Consider the following polymorphic DFS function from here:
-- | Depth-first search.
--
-- Generates the list of unique visited states from a
-- given starting state. States are unique up to the
-- characterizing function.
dfsOnN ::
Ord r =>
(a -> r) {- ^ state characterization -} ->
(a -> [a]) {- ^ successors function -} ->
[a] {- ^ initial states -} ->
[a] {- ^ visited states in depth-first order -}
dfsOnN rep next = loop S.empty
where
loop _ [] = []
loop !seen (x:xs)
| S.member r seen = loop seen xs
| otherwise = x : loop seen1 (next x ++ xs)
where
r = rep x
seen1 = S.insert r seen
Is it possible to detect cycles with this? I'm guessing no because of the way we handle the "already-seen" case. If not, is there a way we can generalize it so it retains all of its existing functionality, but can also detect cycles?
For concreteness, let us say we have:
neighbors :: Int -> [Int]
vertices :: [Int]
And we want to call it as dfsOnN id neighbors vertices
and somehow use the output to detect cycles.
A DFS that outputs a list discards a lot of information that is learned by a DFS. A "DFS tree" is a more informative output for a DFS. A DFS tree is a spanning tree of the visited nodes, such that edges of the original graph that do not belong to the tree can be classified as either back edges or cross edges depending on whether they form a directed cycle with edges of the tree (the linked Wikipedia article also defines a class forward edges but here we count them as cross edges for simplicity).
In the case of a DFS with multiple starting vertices, you get a forest of DFS trees.
data DfsTree a
= Tree a [DfsTree a]
| BackEdge a -- ancestor in the tree
| CrossEdge a -- already visited but not an ancestor in the tree
deriving (Show)
To construct a DFS tree (or forest), we must keep track of (1) previously visited
vertices, and (2) ancestors
of the current vertex (which is a subset of visited
).
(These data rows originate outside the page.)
-- ==== Sys2Proof/Machine/Stamp.lean ====
section
/-!
DEFINITION. What a course carries in a run: line packets, stamp packets, flushes, the bridges' STATUS and its silence
(spec/11_course_links_and_queues.md, R299, R306, R311 to R317; spec/14_thermal_and_power.md, R375).
-/
namespace Sys2Proof.Machine

/-! LINK_QUEUE_FLUSH (R313). -/

/-- Checks of LINK_QUEUE_FLUSH. -/
def linkQueueFlushCheck (q : Cmd) (s : State) : Option Reply :=
  firstFail (shape q 8 [(0, 1)] ++
    [(decide (9 < q.u8 0), Reply.bad 0 0x0198),
      (s.isRetired (unitCourse (q.u8 0)), Reply.errUnit .retired 0 (unitCourse (q.u8 0))), (s.holding (.course (q.u8 0)), Reply.errUnit .busy 0 (unitCourse (q.u8 0)))])

/-- LINK_QUEUE_FLUSH (R313): it completes at once, or when the packet that the producer is writing commits. -/
def linkQueueFlushEffect (q : Cmd) (s : State) : Ans :=
  match flushQueue (q.u8 0) [q.id] s with
  | (s, some (n, flits)) => .done (.good (toLe 4 n ++ toLe 4 flits)) s
  | (s, none) => .wait s

/-- LINK_QUEUE_FLUSH (R313). -/
def execLinkQueueFlush (q : Cmd) (s : State) : Host.Outcome State Fault Refusal := runCmd 0x0B06 linkQueueFlushCheck linkQueueFlushEffect q s

/-! Line packets (R292, R310 to R314). -/

/-- Send the packet at the front of a queue: START with SLOT and run line bits [15:0], its row blocks; stomped where a flit reads
uncorrectable, its rows then getting SKIP (R314). -/
def sendLine (l : Nat) (p : QueuePacket) (s : State) : State :=
  let poisoned := !p.hard.isEmpty
  let s := bumpTime (ctr 9 l 5) (s.course l).stallSince (s.onCourse l fun c => { c with stallSince := none })
  let s := transmit l .data (p.slot + 256 * (p.line % 65536)) p.bytes poisoned (readFlits l p s)
  let s := if poisoned then postOnceFrame evQueuePoisoned (unitCourse l) l (p.line % 2 ^ 32) (bump (ctr 9 l 7) 1 s) else s
  match p.stamp with
  | some e => if poisoned then s else pushPrio l [e] s
  | none => s.onDue l p.head p.line fun d => { d with sent := true, skip := d.skip || poisoned }

/-- The consumer pops the packet at the front for some clocks, a flit in each (R311); with its last flit the line of a packet with
DISCARD is late (R312). -/
def popOn (l clocks : Nat) (p : QueuePacket) (s : State) : State :=
  let (s, gone) := popFlits l (max 1 clocks) s
  if gone && p.discard && !p.late && p.stamp.isNone then lateLine l p.head p.line s else s

/-- The consumer at the packet in front (R311): it goes on with one that it is popping; it starts one that was committed in an earlier
clock, unless the packet is to be sent and DATA credit or the retry buffer has no room. -/
def serveQueue (l clocks : Nat) (s : State) : State :=
  let c := s.course l
  match c.queue with
  | [] => s
  | p :: _ =>
    if p.popped != 0 then popOn l clocks p s
    else if !s.carries l || !p.visible s.tb1 then s
    else if p.discard then popOn l clocks p s
    else if c.maySend .data p.bytes.length then popOn l clocks p (sendLine l p s)
    else if c.hasCredit .data p.bytes.length then s
    else s.onCourse l fun c => { c with stallSince := some (c.stallSince.getD s.tb1) }

/-- LINE_PACKET_SEND (R311). -/
def execLinePacketSend (dt course clocks : Nat) (s : State) : Host.Outcome State Fault Refusal :=
  onUnit (decide (course < 10)) (serveQueue course clocks (pump course (advance dt s)))

/-! Stamp packets (R269, R299). -/

/-- Entries of one packet: those of one run, up to the count limit (R292). -/
def takeStamps (limit : Nat) (es : List PrioEntry) : List PrioEntry :=
  ((es.takeWhile fun e => e.run == (es.headD {}).run)).take limit

/-- The body of a stamp packet (Tables 10-3, 10-4). -/
def stampBody (now : Int) (es : List PrioEntry) : List Byte :=
  let timed (e : PrioEntry) : Bool := decide (e.op < 2)
  let base := (((es.filter timed).map (·.time)).min?).getD now
  toLe 4 (base.fdiv (2 ^ 32) % 2 ^ 32).toNat ++ toLe 4 (base.fmod (2 ^ 32)).toNat ++ toLe 2 es.length ++ toLe 2 0 ++ toLe 4 (es.headD {}).run
    ++ es.flatMap fun e => toLe 1 e.target ++ toLe 1 e.op ++ toLe 2 (e.line % 65536) ++ toLe 4 (if timed e then (e.time - base).toNat else 0)

/-- A FIRE that waited for credit until less than 2 us before its time (R299, 10 R266). -/
def PrioEntry.tooLate (now : Int) (e : PrioEntry) : Bool := e.op == 0 && decide (e.time < now + usT 2)

/-- Its row no longer has a FIRE for the line. -/
def RowRun.unfire (line : Nat) (r : RowRun) : RowRun := { r with ahead := r.ahead.filter fun a => a.line != line }

/-- Entries that waited for credit: a FIRE that is too late becomes SKIP and its later UPDATE and CANCEL go, counted as R266
counts it. -/
def settleWaited (b : Nat) (s : State) : State :=
  let now := s.tb3
  let late := (s.course b).prio.filter (·.tooLate now)
  if !(s.course b).prioWait || late.isEmpty then s
  else
    let named (e : PrioEntry) : Bool := late.any fun x => x.run == e.run && x.target == e.target && x.line == e.line
    let settle (e : PrioEntry) : Option PrioEntry := if !named e then some e else if e.op = 0 then some { e with op := 2, time := 0 } else none
    let s := s.onCourse b fun c => { c with prio := c.prio.filterMap settle }
    let s := s.onRun fun r => { r with heads := r.heads.map fun h =>
      if h.bar = b then { h with rows := h.rows.map fun w =>
        (late.filter fun e => e.target == ((s.bar b).place h.head).slot + 32 * w.row).foldl (fun w e => w.unfire e.line) w } else h }
    let s := bump (ctr 8 b 2) late.length (bump (ctr 8 b 5) (-(late.length : Int)) s)
    postOnceKey evLineUnstamped b unitFir b 3 s

/-- The priority path starts a stamp packet (R299): 0.5 us after the one before, when PRIO credit allows. Entries that a stop as
HALT does left behind go out although the course carries no new ones any more (log 32). -/
def serveStamps (b : Nat) (s : State) : State :=
  let c := s.course b
  let carries := s.carries b || (c.up && (c.safeIdle || !c.owned))
  let rested := match c.stampSince with
    | some t => passed s t 1 2000000
    | none => true
  if !carries || c.run.version = 1 || c.prio.isEmpty || !rested then s
  else
    let limit := if c.run.rate = 1 then 32 else 128
    if !c.maySend .prio (16 + 8 * (takeStamps limit c.prio).length) then s.onCourse b fun c => { c with prioWait := true }
    else
      let s := settleWaited b s
      let es := takeStamps limit (s.course b).prio
      let s := s.onCourse b fun c => { c with prio := c.prio.drop es.length, prioWait := false, stampSince := some s.tb1 }
      bump (ctr 9 b 9) 1 (transmit b .prio 0 (stampBody s.tb3 es) false s)

/-- STAMP_PACKET_SEND (R299). -/
def execStampPacketSend (dt course : Nat) (s : State) : Host.Outcome State Fault Refusal :=
  onUnit (decide (course < 10)) (serveStamps course (advance dt s))

/-! The bridge's STATUS (Table 11-6, 14 R375). -/

/-- LAST_FIRED entries of a CLAIM_ACK or a STATUS: slot, row, run line. -/
def rowEntries (n : Nat) (b : List Byte) : List (Nat × Nat × Option Nat) :=
  (List.range n).map fun i =>
    let v := rd b (8 * i + 4) 4
    (rd b (8 * i) 1, rd b (8 * i + 1) 1, if v = 0xFFFFFFFF then none else some v)

/-- The head context of a bar at a bridge slot. -/
def State.ctxAtSlot (s : State) (b slot : Nat) : Option Nat :=
  ((s.bar b).placed.find? fun h => ((s.bar b).place h).slot == slot).bind fun h => ((s.bar b).place h).ctx

/-- A head's temperature is reported (14 R375): the warning once, the shut-down at once where this device owns the course
(log 28). -/
def headReport (b : Nat) (s : State) (e : Nat × Nat × Int) : State :=
  match s.ctxAtSlot b e.1 with
  | none => s
  | some c =>
    let (_, flags, temp) := e
    let lv := (s.ctx c).levels
    let hot := bit flags 0 || lv.any fun l => decide (l.1 ≤ temp)
    let cool := !bit flags 0 && lv.all fun l => decide (temp < l.1 - l.2.2)
    let shut := bit flags 1 || bit flags 3 || lv.any fun l => decide (l.2.1 ≤ temp)
    let was := (s.ctx c).warm
    let s := s.onCtx c fun x => { x with temp := some temp, hflags := flags % 16, stale := false, warm := if hot then true else if cool then false else x.warm }
    let s := bumpMax (ctr 12 0 4) temp s
    let s := if hot && !was then post evHeadTemp (unitHead c) c (p32 temp) s else s
    if shut && (s.course b).owned then haltHead c s else s

/-- Losses of block lock that a bridge has counted on a lane (R287). -/
def bridgeLosses (lane n : Nat) (s : State) : State :=
  (List.range n).foldl (fun s _ => post evLaneLockLost (unitLane lane) lane 1 (lockLoss (unitLane lane) s)) s

/-- BIP errors that a bridge has counted on a lane since a moment (R297). -/
def bridgeBips (lane n : Nat) (since : Int) (s : State) : State :=
  bump (ctr 9 (linkOf lane) (2 + lane % 2)) n (s.onLane lane fun q => { q with
    bip := q.bip + n, badPeer := if n = 0 then q.badPeer else some (since, s.tb1) })

/-- A STATUS arrives. Its first is the baseline of the cumulative counts. -/
def takeStatus (l : Nat) (b : List Byte) (s : State) : State :=
  if !(s.course l).open then s
  else
    let old := (s.course l).status
    let rise (off : Nat) (o : BridgeStatus → Nat) : Int := match old with
      | some x => (((rd b off 4 + 2 ^ 32 - o x) % 2 ^ 32 : Nat) : Int)
      | none => 0
    let heads := rd b 0x1A 1
    let rows := rowEntries ((b.length - 0x1C - 8 * heads) / 8) (b.drop (0x1C + 8 * heads))
    let s := bump (ctr 9 l 11) (rise 8 (·.stampNoData)) (bump (ctr 9 l 10) (rise 4 (·.stampLate)) s)
    let s := s.onCourse l fun c => { c with
      status := some { bytes := padTo 32 (b.take 32), stampLate := rd b 4 4, stampNoData := rd b 8 4, time := s.tb1 }
      silent := 0, lastFired := rows }
    let since := (old.map (·.time)).getD (s.course l).tried
    let s := bridgeBips (2 * l + 1) (rd b 0x16 2) since (bridgeBips (2 * l) (rd b 0x14 2) since s)
    let s := bridgeLosses (2 * l + 1) (rd b 0x19 1) (bridgeLosses (2 * l) (rd b 0x18 1) s)
    ((List.range heads).map fun i =>
      (rd b (0x1C + 8 * i) 1, rd b (0x1D + 8 * i) 1, rdS b (0x1E + 8 * i) 2)).foldl (headReport l) s

/-- BRIDGE_STATUS (R317). -/
def execBridgeStatus (dt course : Nat) (bytes : List Byte) (s : State) : Host.Outcome State Fault Refusal :=
  onUnit (decide (course < 10)) (takeStatus course bytes (advance dt s))

/-- TB1 at the last STATUS of a course, or else at the start of its bring-up. -/
def Course.heardAt (c : Course) : Int := match c.status with
  | some x => max x.time c.tried
  | none => c.tried

/-- HEAD_TEMP_STALE (14 R375): an owned course that is up has sent no STATUS for 5 ms. -/
def execHeadTempStale (dt course : Nat) (s : State) : Host.Outcome State Fault Refusal :=
  let s := advance dt s
  let c := s.course course
  onUnit (decide (course < 10))
    (if c.up && c.owned && c.silent = 0 && passed s c.heardAt 5 1000 then
       let s := (s.bar course).placed.foldl (fun s h => match ((s.bar course).place h).ctx with
         | some x => s.onCtx x fun x => { x with stale := true }
         | none => s) s
       post evHeadTempStale (unitCourse course) course 1 (s.onCourse course fun c => { c with silent := 1 })
     else s)

/-- BAR_SILENCE_HALT (14 R375): the silence has lasted 100 ms on a bar in print, and every head of the bar is halted. -/
def execBarSilenceHalt (dt bar : Nat) (s : State) : Host.Outcome State Fault Refusal :=
  let s := advance dt s
  let c := s.course bar
  onUnit (decide (bar < 10))
    (if c.up && c.owned && c.silent = 1 && s.inPrint bar && passed s c.heardAt 100 1000 then
       let s := ((s.bar bar).placed.filterMap fun h => ((s.bar bar).place h).ctx).foldl (fun s c => haltHead c s) s
       post evHeadTempStale (unitCourse bar) bar 2 (s.onCourse bar fun c => { c with silent := 2 })
     else s)

end Sys2Proof.Machine
end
The main difference between visited
and ancestors
is that the inner recursive function dfsFrom
returns the updated visited
, whereas ancestors
is discarded so its changes don't persist across children of each vertex.
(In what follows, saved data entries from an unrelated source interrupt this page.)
-- ==== Sys2Proof/Machine/Pair.lean ====
section
/-!
DEFINITION. The redundant pair: heartbeats, roles, claims, takeover, planned handover, yield criteria, the standby's tests and
health (spec/15_redundancy_and_upgrade.md, R387 to R408; spec/11_course_links_and_queues.md, R305 to R307).
-/
namespace Sys2Proof.Machine

/-- A pair state from its code. -/
def PairState.ofCode : Nat → Option PairState
  | 0 => some .off | 1 => some .linking | 2 => some .joining | 3 => some .standby | 4 => some .active | 5 => some .activeAlone
  | 6 => some .detached | _ => none

/-- Active or active alone. -/
def PairState.leads (p : PairState) : Bool := p == .active || p == .activeAlone

/-- A CTRL or PRIO packet of the peer has been taken: its COUNTER is one above the last (R390). -/
def heardPair (s : State) : State := s.onPair fun p => { p with rxCounter := p.rxCounter + 1 }

/-- Jobs that a layer's active or pending configuration names (R394). -/
def State.namedJobs (s : State) : List Nat :=
  ((s.cps.layers.flatMap fun l =>
    ([l.act] ++ (l.pend.map (·.1)).toList).filterMap fun c => if c.source = 1 then some c.job else none) ++
    s.cps.layers.flatMap fun l => l.flips.map (·.job)).eraseDups

/-- Those of them that the standby does not hold. -/
def State.unmirrored (s : State) : List Nat := s.namedJobs.filter fun id => !((s.job id).any (·.usable))

/-- A course is up, with its delay known where it runs version 2 (R394, R401). -/
def State.courseReady (s : State) (l : Nat) : Bool := (s.course l).up && ((s.course l).run.version == 1 || (s.course l).delayValid)

/-- TB3 is within 5 ns of the active's (R394, R401). -/
def State.tb3Held (s : State) : Bool := s.pair.tb3Loaded && decide (s.pair.tb3Offset.natAbs * 1000000000 ≤ 5 * 2 ^ 32)

/-- SYNCED (R401). A standby is eligible to claim while it is: the 3 ms of its last checkpoint run on when the link fails. -/
def State.synced (s : State) : Bool :=
  s.pair.st == .standby && s.tb3Held && s.unmirrored.isEmpty && !s.thm.hold && s.cell.2 && match s.pair.ckpt with
    | some k => decide ((s.tb1 - k.arrived) * 1000 ≤ 3 * 2 ^ 32) && k.epochs.all fun e => s.courseReady e.1
    | none => false

/-- PAIR_REJOIN completes when SYNCED is reached (R412). -/
def rejoined (s : State) : State :=
  match s.pair.rejoin with
  | some (id, _) => if s.synced then finish id .good (s.onPair fun p => { p with rejoin := none }) else s
  | none => s

/-- The active has lost its standby: records and frames no longer wait (R391). -/
def standAlone (s : State) : State :=
  if s.pair.st == .active then releaseWaits (setPair .activeAlone (s.onPair fun p => { p with peerState := .detached })) else s

/-! Claims (R305 to R307, R405, R408). -/

/-- Rows of a bar whose bridge has told LAST_FIRED: none starts below the line after it (R405, R271). -/
def startRows (b : Nat) (rows : List (Nat × Nat × Option Nat)) (s : State) : State :=
  s.onRun fun r => { r with heads := r.heads.map fun h =>
    if h.bar ≠ b then h
    else
      let mine := h.rows.map fun w => match rows.find? fun e => e.1 == ((s.bar b).place h.head).slot && e.2.1 == w.row with
        | some (_, _, some n) => { w with next := n + 1, lastLine := some n }
        | some (_, _, none) => { w with next := 0 }
        | none => w
      { h with rows := mine, nextDue := ((mine.map (·.next)).min?).getD h.nextDue } }

/-- The smallest line with which a row of a bar starts. -/
def Run.startLine (r : Run) (b : Nat) : Nat := (((r.heads.filter (·.bar == b)).flatMap fun h => h.rows.map (·.next)).min?).getD 0

/-- RUN_BEGIN to one course, with its bar's start line (Table 15-9). -/
def beginCourse (l : Nat) (s : State) : State :=
  match s.fire.run with
  | some r =>
    if bit r.bars l && s.carries l then
      sendCtrl l 0x02 (toLe 4 r.id ++ toLe 1 (b2n r.reverse) ++ toLe 1 (if r.pitch = 64 then 0 else 1) ++ toLe 2 0 ++ toLe 8 (r.startLine l)) s
    else s
  | none => s

/-- A CLAIM has been accepted: the course is owned. -/
def takeCourse (l : Nat) (w : ClaimWait) (rows : List (Nat × Nat × Option Nat)) (s : State) : State :=
  let training := (s.course l).train.isSome
  let s := s.onCourse l fun c => { c with claim := none, owned := true, epoch := w.epoch, owner := Config.uid, lastFired := rows }
  let s := post evCourseClaimed (unitCourse l) l w.epoch s
  let s := if training then courseUp l s else s
  if w.planned || s.fire.run.isNone then s
  else
    let s := if s.pair.takeover.isSome || training then startRows l rows s else s
    beginCourse l s

/-- CLAIM_ACK (R306, Table 11-6): accepted; refused, when a takeover's claim is made once more with EPOCH 16 higher (R405); or,
of a planned claim, not possible, when the course is claimed without PLANNED after the handover (R408). -/
def takeClaimAck (l : Nat) (b : List Byte) (s : State) : State :=
  match (s.course l).claim with
  | none => s
  | some w =>
    if rd b 0 4 ≠ w.epoch then s
    else
      let drop (s : State) : State := s.onCourse l fun c => { c with claim := none }
      match rd b 4 1 with
      | 0 => takeCourse l w (rowEntries (rd b 6 2) (b.drop 8)) s
      | 1 =>
        if (s.course l).train.isSome then failTrain l (.errUnit .state 0x0194 (unitCourse l)) (drop s)
        else if w.again then drop s
        else sendClaim l (w.epoch + 16) (if w.planned then s.pair.handover.bind (·.h) else none) true s
      | _ => drop s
dfs :: Ord r => (a -> r) -> (a -> [a]) -> [a] -> [DfsTree a]
dfs rep next initial = forest
where
(_s, forest) = dfsForestFrom Set.empty Set.empty initial
-- Definition using mapAccumL:
-- dfsForestFrom ancestors visited = mapAccumL (dfsFrom ancestors) visited
-- or use the State monad.
dfsForestFrom ancestors visited [] = (visited, [])
dfsForestFrom ancestors visited (a : as) = (visited2, tree : trees)
where
(visited1, tree) = dfsFrom ancestors visited a
(visited2, trees) = dfsForestFrom ancestors visited1 as
dfsFrom ancestors visited a
| ra `Set.member` ancestors = (visited, BackEdge a)
| ra `Set.member` visited = (visited, CrossEdge a)
| otherwise =
let (visited', branches) = dfsForestFrom (Set.insert ra ancestors) (Set.insert ra visited) (next a) in
(visited', Tree a branches)
where ra = rep a
Many operations can then be defined by structural recursion on the DFS tree. dfs
guarantees that each reachable vertex appears exactly once in a Tree
constructor, that the list of branches
in Tree x branches
has as many branches as the adjacency list next x
, and that every edge corresponds to one constructor (Tree
, BackEdge
, or CrossEdge
). In other words, a DFS tree is a "cycle-free" representation of the graph.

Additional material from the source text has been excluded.